In this programming assignment, we will explore an agent in gridworld that uses policy iteration to estimate the best action in a state.

First, we import the required libraries.

#### Note: Please do not modify any pre-defined variables. Doing so can affect the autograder results.

In [None]:
##importing modules 

!pip install --user --upgrade gym==0.20.0
import numpy as np
import pprint
from gridworld import GridworldEnv

pp = pprint.PrettyPrinter(indent=2)

Now we instantiate a gridworld environment from Sutton's Reinforcement Learning book chapter 4. 

You are an agent on an $m \times n$ grid, and your goal is to reach the terminal state at the top left or the bottom right corner.

For example, a 4x4 grid looks as follows:

        T  o  o  o
        o  x  o  o
        o  o  o  o
        o  o  o  T

x is your position, and Ts are the two terminal states.

You can take actions in each direction (UP=0, RIGHT=1, DOWN=2, LEFT=3).

You do not need to implement anything for it, but it will help you assess and take action through the grid. Note that

- `env.P` represents the transition probabilities of the environment.
- `env.P[s][a]` is a list of transition tuples (prob, next_state, reward, done).
- `env.nS` is a number of states in the environment, 4 x 4 by default
- `env.nA` is a number of actions in the environment, i.e. (UP=0, RIGHT=1, DOWN=2, LEFT=3).

In [None]:
env = GridworldEnv()  ###initializing the environments

Now we create a helper function `action_estimation` to calculate the action value for all actions in a given state.

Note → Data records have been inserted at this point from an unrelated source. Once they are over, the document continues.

theorem sends (h : s.Sound) {payloads : List (List Byte)} (hs : Sends payloads s t) (hdb : t.db.wf) : t.Sound :=
  h.record (length_statuses s _).symm hs.trace hs.statuses hs.result hdb
    (by rw [hs.device]; exact gd_deviceAfter h.deviceMemoryWf _)

theorem txEnd (h : s.Sound) (o : OpenTx) : (txEnd o s).Sound := by
  refine h.record (payloads := [o.payload]) (statuses := [(s.answer 0).status]) rfl rfl rfl ?_ h.bufferWf
    (Device.gd_receive h.deviceMemoryWf)
  show s.res.note _ = _
  cases (s.answer 0).status <;> rfl

theorem txCall (h : s.Sound) : (txCall s).Sound := by
  unfold Machine.txCall
  split
  · exact h
  · split
    · exact h.congr rfl rfl rfl rfl rfl
    · exact h.congr rfl rfl rfl rfl rfl
    · exact h.txEnd _

theorem accept (h : s.Sound) (op : BitVec 3) (o : Operands) (reservedClear : Bool) :
    (accept op o reservedClear s).Sound :=
  ⟨h.bufferWf, h.deviceMemoryWf, rfl, rfl, h.causeIff⟩

theorem start (h : s.Sound) (p : Pos) : (start p s).Sound := h.congr rfl rfl rfl rfl rfl

theorem deliverDone (h : s.Sound) : (deliverDone s).Sound := h.congr rfl rfl rfl rfl rfl

theorem finish (h : s.Sound) : (finish s).Sound := by
  refine ⟨h.bufferWf, h.deviceMemoryWf, h.traceLength, h.anyfailIff, ?_⟩
  cases hf : s.res.anyfail <;> simp [Result.finish, hf]

theorem reject (h : s.Sound) {c : Cause} (hc : c ≠ .none) : (reject c s).Sound :=
  ⟨h.bufferWf, h.deviceMemoryWf, h.traceLength, h.anyfailIff, iff_of_true rfl hc⟩

/-- A rejected command (60_exceptions.md R212). -/
theorem rejectedWith (h : s.Sound) (op : BitVec 3) (o : Operands) {c : Cause} (hc : c ≠ .none) :
    (s.rejectedWith op o c).Sound :=
  ((h.accept op o true).reject hc).deliverDone

/-- Taking something from the queue. -/
theorem take (h : s.Sound) (rest : List Item) (buf : List Byte) :
    ({ s with inbox := rest, opb := buf } : State).Sound := h.congr rfl rfl rfl rfl rfl

theorem withDevice (h : s.Sound) {d : Device} (hd : d.gd.deviceWf) : ({ s with dev := d } : State).Sound :=
  ⟨h.bufferWf, hd, h.traceLength, h.anyfailIff, h.causeIff⟩

end State.Sound

theorem gd_abandoned {s : State} (h : s.dev.gd.deviceWf) : s.abandoned.gd.deviceWf := by
  unfold State.abandoned
  split
  · exact Device.gd_receive h
  · exact h

/-! ## Updates that keep the position -/

/-- Where phase, position and latch stay, and no transaction is opened, the position stays one. -/
theorem positioned_congr {s t : State} (h : s.positioned = true) (hphase : t.phase = s.phase) (hpos : t.pos = s.pos)
    (hlatch : t.latch = s.latch) (htx : s.tx = none → t.tx = none) : t.positioned = true := by
  cases hp : s.phase with
  | idle =>
    obtain ⟨h1, h2⟩ := (positioned_idle hp).mp h
    exact (positioned_idle (hphase.trans hp)).mpr ⟨hpos.trans h1, htx h2⟩
  | check =>
    obtain ⟨h1, h2⟩ := (positioned_check hp).mp h
    exact (positioned_check (hphase.trans hp)).mpr ⟨by rw [hpos, h1], htx h2⟩
  | run =>
    rw [positioned_run (hphase.trans hp), hpos, hlatch]
    exact (positioned_run hp).mp h
  | done =>
    obtain ⟨h1, h2⟩ := (positioned_done hp).mp h
    exact (positioned_done (hphase.trans hp)).mpr ⟨hpos.trans h1, htx h2⟩

/-- The end of an operation, however it ended, is at rest. -/
theorem positioned_deliverDone {s : State} (h : s.tx = none) : (deliverDone s).positioned = true :=
  (positioned_idle rfl).mpr ⟨rfl, h⟩

/-! ## Reset -/

theorem blockReset_inv {s : State} (h : s.Inv) : (blockReset s).Inv :=
  inv_iff.mpr ⟨⟨⟨.nil, nofun⟩, gd_abandoned h.deviceMemoryWf, rfl, rfl, ⟨nofun, fun hc => absurd rfl hc⟩⟩, rfl⟩

/-! ## Instructions -/

/-- Every instruction keeps the invariant. -/
theorem Executed.inv {i : Instr} {s t : State} (h : s.Inv) (he : Executed s i t) : t.Inv := by
  obtain ⟨hs, hp⟩ := inv_iff.mp h
  refine inv_iff.mpr ?_
  cases he with
  | waits => exact ⟨hs, hp⟩
  | rejected op o c hi hc =>
    exact ⟨hs.rejectedWith op o hc, positioned_deliverDone ((positioned_idle hi).mp hp).2⟩
  | ran op o p run payloads hi hsends _ hw _ =>
    exact ⟨(((hs.accept op o true).start p).sends hsends (hw hs.bufferWf)).finish.deliverDone,
      positioned_deliverDone (hsends.closed ((positioned_idle hi).mp hp).2)⟩
  | frame payload hi =>
    exact ⟨hs.sends (Sends.txn payload s) hs.bufferWf, positioned_congr hp rfl rfl rfl fun _ => rfl⟩
  | device d hd => exact ⟨hs.withDevice (by rw [hd]; exact hs.deviceMemoryWf), hp⟩
  | copied b => exact ⟨hs.congr rfl rfl rfl rfl rfl, hp⟩

/-- Taking a word goes to CHECK (10_state.md R31). -/
theorem acceptWord_inv {s : State} (h : s.Inv) (hi : s.phase = .idle) (w : CommandWord) : (acceptWord w s).Inv :=
  inv_iff.mpr ⟨h.sound.accept _ _ _, (positioned_check rfl).mpr ⟨rfl, ((positioned_idle hi).mp h.isPositioned).2⟩⟩

theorem rejectWord_inv {s : State} (h : s.Inv) (hi : s.phase = .idle) (w : CommandWord) : (rejectWord w s).Inv :=
  inv_iff.mpr ⟨((h.sound.accept _ _ _).reject (by decide)).deliverDone,
    positioned_deliverDone ((positioned_idle hi).mp h.isPositioned).2⟩

/-- Taking something from the queue changes nothing the invariant speaks of. -/
theorem State.Inv.take {s : State} (h : s.Inv) (rest : List Item) (buf : List Byte) :
    ({ s with inbox := rest, opb := buf } : State).Inv :=
  inv_iff.mpr ⟨h.sound.take rest buf, h.isPositioned⟩

theorem idleStep_inv {s t : State} (h : s.Inv) (hi : s.phase = .idle) (hstep : idleStep s = .next t) : t.Inv := by
  rcases idleStep_cases hstep with rfl | ⟨b, rest, -, rfl⟩ | ⟨rest, buf, i, he⟩ | ⟨rest, buf, w, rfl⟩
  · exact h
  · exact inv_iff.mpr ⟨((h.take rest s.opb).sound.withDevice (Device.gd_writeData h.deviceMemoryWf)), h.isPositioned⟩
  · exact he.inv (h.take rest buf)
  · exact rejectWord_inv (h.take rest buf) hi w

/-! ## Micro-steps -/

theorem checkStep_inv {s : State} (h : s.Inv) (hc : s.phase = .check) (reservedClear : Bool) :
    (checkStep reservedClear s).Inv := by
  obtain ⟨-, htx⟩ := (positioned_check hc).mp h.isPositioned
  rcases checkStep_cases reservedClear s with ⟨hp, e⟩ | ⟨c, hne, -, e⟩
  · rw [e]
    exact inv_iff.mpr ⟨h.sound.start _, (positioned_run rfl).mpr (firstPos_operation hp)⟩
  · rw [e]
    exact inv_iff.mpr ⟨h.sound.reject hne, (positioned_done rfl).mpr ⟨rfl, htx⟩⟩

theorem txCall_inv {s : State} (h : s.Inv) (hr : s.phase = .run) : (txCall s).Inv := by
  obtain ⟨-, -, -, hphase, hpos, hlatch, -⟩ := txCall_fixed s
  refine inv_iff.mpr ⟨h.sound.txCall, (positioned_run (hphase.trans hr)).mpr ?_⟩
  rw [hpos, hlatch]
  exact (positioned_run hr).mp h.isPositioned

theorem Ran.inv {s t : State} (h : s.Inv) (hr : s.phase = .run) (htx : s.tx = none) (hran : Ran s t) : t.Inv := by
  have hop := (positioned_run hr).mp h.isPositioned
  refine inv_iff.mpr ?_
  cases hran with
  | silent f p hs hw hp =>
    obtain ⟨-, hlatch, hphase, -⟩ := hs.fixed
    refine ⟨(h.sound.sends hs (hw h.bufferWf)).congr rfl rfl rfl rfl rfl,
      (positioned_run (s := (f s).goto p) (hphase.trans hr)).mpr ?_⟩
    rw [goto_pos, goto_latch, hlatch, hp, hop]
  | begins payload p hp =>
    exact ⟨h.sound.congr rfl rfl rfl rfl rfl, (positioned_run (s := (txBegin payload s).goto p) hr).mpr (hp.trans hop)⟩
  | ends f hs hw =>
    exact ⟨(h.sound.sends hs (hw h.bufferWf)).finish, (positioned_done rfl).mpr ⟨rfl, hs.closed htx⟩⟩

theorem micro_inv {s t : State} (h : s.Inv) (hstep : micro s = .next t) : t.Inv := by
  rcases micro_cases hstep with ⟨hc, b, -, rfl⟩ | ⟨hr, -, rfl⟩ | ⟨hr, htx, hran⟩ | ⟨hd, -, rfl⟩
  · exact checkStep_inv h hc b
  · exact txCall_inv h hr
  · exact hran.inv h hr htx
  · exact inv_iff.mpr ⟨h.sound.deliverDone, positioned_deliverDone ((positioned_done hd).mp h.isPositioned).2⟩

/-! ## Steps -/

/-- Settles O42: by the three things a step can do, namely serve a reset, take what is offered, or make a micro-step. -/
theorem stepKeepsTheInvariant : Obligations.StepKeepsTheInvariant := by
  intro s t h hstep
  rcases step_cases hstep with ⟨-, -, rfl⟩ | ⟨-, -, hi, -, hidle⟩ | ⟨-, -, -, hmicro⟩
  · exact blockReset_inv h
  · exact idleStep_inv h hi hidle
  · exact micro_inv h hmicro

/-- Settles O43: a tick is a step, or takes a command word and no more. -/
theorem tickKeepsTheInvariant : Obligations.TickKeepsTheInvariant := by
  intro s t h htick
  rcases tick_cases htick with hstep | ⟨hi, rest, buf, w, -, rfl⟩
  · exact stepKeepsTheInvariant s t h hstep
  · exact acceptWord_inv (h.take rest buf) hi w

The arguments for the function are:
- `env`: Grid world environment
- `state`: The state to consider (int)
- `V`: The value to use as an estimator, vector of length `env.nS`
- `discount_factor`: Future discount factor

The function should return:
- A vector of length `env.nA` containing the expected value of each action.

> HINT: How can the Bellman Update equation be used here?

In [None]:
##action estimation function

def action_estimation(env, state, V, discount_factor):
    A = np.zeros(env.nA)
    for a in range(env.nA):
        for prob, next_state, reward, done in env.P[state][a]:
            
            # START CODING HERE
        
            # your code here
            

            # END CODING HERE

    return A

Now we create a function `get_best_action` to find the best action and calculate the best action value.

The arguments for the function are:
- A vector of length `env.nA` containing the expected value of each action.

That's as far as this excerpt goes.